• **ASSIGNMENT**
Go through the listing and copy every line word for word.

• **RECORDS FOR THIS EXERCISE**
──────────

/-- Identify Namespace: size, capacity, utilisation, format, protection; one format, the one in use. -/
def nvIdNs (k id : Nat) (n : NvNs) : List Byte :=
  let b := nvBytes 2 (k * 1024 + id) 4096
  let b := overlay b 0 (leBytes 8 n.lbas ++ leBytes 8 n.lbas)
  let b := overlay b 25 [0, if nsPi n = 0 then 0 else 0x10]
  let b := overlay b 29 [BitVec.ofNat 8 (nsPi n)]
  let b := overlay b 99 [if n.format.testBit 4 then 1 else 0]
  overlay b 128 (leBytes 2 (nsMeta n) ++ [if n.format.testBit 0 then 12 else 9])

/-- Write a data structure to the host and complete. -/
def State.nvReturn (s : State) (e f i : Nat) (c : NvCmd) (list b : List Byte) : State :=
  match nvPieces c b.length list with
  | .error st => s.nvDone e f i 0 st
  | .ok ps => (s.nvScatter e f ps b).nvDone e f i 0 0

/-- IDENTIFY: CNS 0x00, 0x01, 0x02, 0x03. -/
def execIdentify (e : Fin 32) (f : BitVec 8) (i : BitVec 12) (list : List Byte) (s : State) :
    Host.Outcome State Fault Refusal :=
  let e := e.val
  let f := f.toNat
  .next (s.nvDo e f i.toNat true 0x06 fun c s =>
    let nss := (s.nv e f).nss.filter fun (n : Nat × NvNs) => n.2.leaving.isNone
    let id := nvNsid c
    match cdw c 10 % 256 with
    | 0x01 => s.nvReturn e f i.toNat c list (s.nvIdCtrl e f)
    | 0x00 =>
      (if id = 0 ∨ 1024 < id then s.nvDone e f i.toNat 0 (dnr (nvSt 0 0x0B))
       else match tabFind nss id with
        | none => s.nvReturn e f i.toNat c list (zeros 4096)
        | some n => s.nvReturn e f i.toNat c list (nvIdNs (e * 256 + f) id n))
    | 0x02 =>
      if 0xFFFFFFFE ≤ id then s.nvDone e f i.toNat 0 (dnr (nvSt 0 0x0B))
      else
        let ids := (nss.map fun (n : Nat × NvNs) => n.1).filter fun n => decide (id < n)
        s.nvReturn e f i.toNat c list (padTo ((ids.take 1024).flatMap fun n => leBytes 4 n) 4096)
    | 0x03 =>
      if (tabFind nss id).isNone then s.nvDone e f i.toNat 0 (dnr (nvSt 0 0x0B))
      else s.nvReturn e f i.toNat c list (nvBytes 3 ((e * 256 + f) * 1024 + id) 4096)
    | _ => s.nvDone e f i.toNat 0 (dnr (nvSt 0 0x02)))

/-- GET_LOG_PAGE: Error, SMART/Health, Changed Namespace List; the last is cleared as it is read. -/
def execGetLogPage (e : Fin 32) (f : BitVec 8) (i : BitVec 12) (list : List Byte) (s : State) :
    Host.Outcome State Fault Refusal :=
  let e := e.val
  let f := f.toNat
  .next (s.nvDo e f i.toNat true 0x02 fun c s =>
    let x := s.nv e f
    let k := e * 256 + f
    let n := 4 * (cdw c 10 / 65536 + cdw c 11 % 65536 * 65536 + 1)
    let off := cdw c 12 + cdw c 13 * 2 ^ 32
    let whole : Option (List Byte) := match cdw c 10 % 256 with
      | 0x01 => some (nvBytes 4 k 4096)
      | 0x02 => some (overlay (nvBytes 5 k 512) 176 (leBytes 16 x.errors))
      | 0x04 => some (padTo (if 1024 < x.changed.length then leBytes 4 0xFFFFFFFF
          else x.changed.flatMap fun n => leBytes 4 n) 4096)
      | _ => none
    match whole with
    | none => s.nvDone e f i.toNat 0 (dnr (nvSt 1 0x09))
    | some b =>
      if b.length < off ∨ 131072 < n then s.nvDone e f i.toNat 0 (dnr (nvSt 0 0x02))
      else
        let s := if cdw c 10 % 256 = 4 ∧ off = 0 then s.setNv e f { x with changed := [] } else s
        s.nvReturn e f i.toNat c list (slice b off n))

──────────

• **EXERCISE RESULT**
/-- Identify Namespace: size, capacity, utilisation, format, protection; one format, the one in use. -/
def nvIdNs (k id : Nat) (n : NvNs) : List Byte :=
  let b := nvBytes 2 (k * 1024 + id) 4096
  let b := overlay b 0 (leBytes 8 n.lbas ++ leBytes 8 n.lbas)
  let b := overlay b 25 [0, if nsPi n = 0 then 0 else 0x10]
  let b := overlay b 29 [BitVec.ofNat 8 (nsPi n)]
  let b := overlay b 99 [if n.format.testBit 4 then 1 else 0]
  overlay b 128 (leBytes 2 (nsMeta n) ++ [if n.format.testBit 0 then 12 else 9])

/-- Write a data structure to the host and complete. -/
def State.nvReturn (s : State) (e f i : Nat) (c : NvCmd) (list b : List Byte) : State :=
  match nvPieces c b.length list with
  | .error st => s.nvDone e f i 0 st
  | .ok ps => (s.nvScatter e f ps b).nvDone e f i 0 0

/-- IDENTIFY: CNS 0x00, 0x01, 0x02, 0x03. -/
def execIdentify (e : Fin 32) (f : BitVec 8) (i : BitVec 12) (list : List Byte) (s : State) :
    Host.Outcome State Fault Refusal :=
  let e := e.val
  let f := f.toNat
  .next (s.nvDo e f i.toNat true 0x06 fun c s =>
    let nss := (s.nv e f).nss.filter fun (n : Nat × NvNs) => n.2.leaving.isNone
    let id := nvNsid c
    match cdw c 10 % 256 with
    | 0x01 => s.nvReturn e f i.toNat c list (s.nvIdCtrl e f)
    | 0x00 =>
      (if id = 0 ∨ 1024 < id then s.nvDone e f i.toNat 0 (dnr (nvSt 0 0x0B))
       else match tabFind nss id with
        | none => s.nvReturn e f i.toNat c list (zeros 4096)
        | some n => s.nvReturn e f i.toNat c list (nvIdNs (e * 256 + f) id n))
    | 0x02 =>
      if 0xFFFFFFFE ≤ id then s.nvDone e f i.toNat 0 (dnr (nvSt 0 0x0B))
      else
        let ids := (nss.map fun (n : Nat × NvNs) => n.1).filter fun n => decide (id < n)
        s.nvReturn e f i.toNat c list (padTo ((ids.take 1024).flatMap fun n => leBytes 4 n) 4096)
    | 0x03 =>
      if (tabFind nss id).isNone then s.nvDone e f i.toNat 0 (dnr (nvSt 0 0x0B))
      else s.nvReturn e f i.toNat c list (nvBytes 3 ((e * 256 + f) * 1024 + id) 4096)
    | _ => s.nvDone e f i.toNat 0 (dnr (nvSt 0 0x02)))

/-- GET_LOG_PAGE: Error, SMART/Health, Changed Namespace List; the last is cleared as it is read. -/
def execGetLogPage (e : Fin 32) (f : BitVec 8) (i : BitVec 12) (list : List Byte) (s : State) :
    Host.Outcome State Fault Refusal :=
  let e := e.val
  let f := f.toNat
  .next (s.nvDo e f i.toNat true 0x02 fun c s =>
    let x := s.nv e f
    let k := e * 256 + f
    let n := 4 * (cdw c 10 / 65536 + cdw c 11 % 65536 * 65536 + 1)
    let off := cdw c 12 + cdw c 13 * 2 ^ 32
    let whole : Option (List Byte) := match cdw c 10 % 256 with
      | 0x01 => some (nvBytes 4 k 4096)
      | 0x02 => some (overlay (nvBytes 5 k 512) 176 (leBytes 16 x.errors))
      | 0x04 => some (padTo (if 1024 < x.changed.length then leBytes 4 0xFFFFFFFF
          else x.changed.flatMap fun n => leBytes 4 n) 4096)
      | _ => none
    match whole with
    | none => s.nvDone e f i.toNat 0 (dnr (nvSt 1 0x09))
    | some b =>
      if b.length < off ∨ 131072 < n then s.nvDone e f i.toNat 0 (dnr (nvSt 0 0x02))
      else
        let s := if cdw c 10 % 256 = 4 ∧ off = 0 then s.setNv e f { x with changed := [] } else s
        s.nvReturn e f i.toNat c list (slice b off n))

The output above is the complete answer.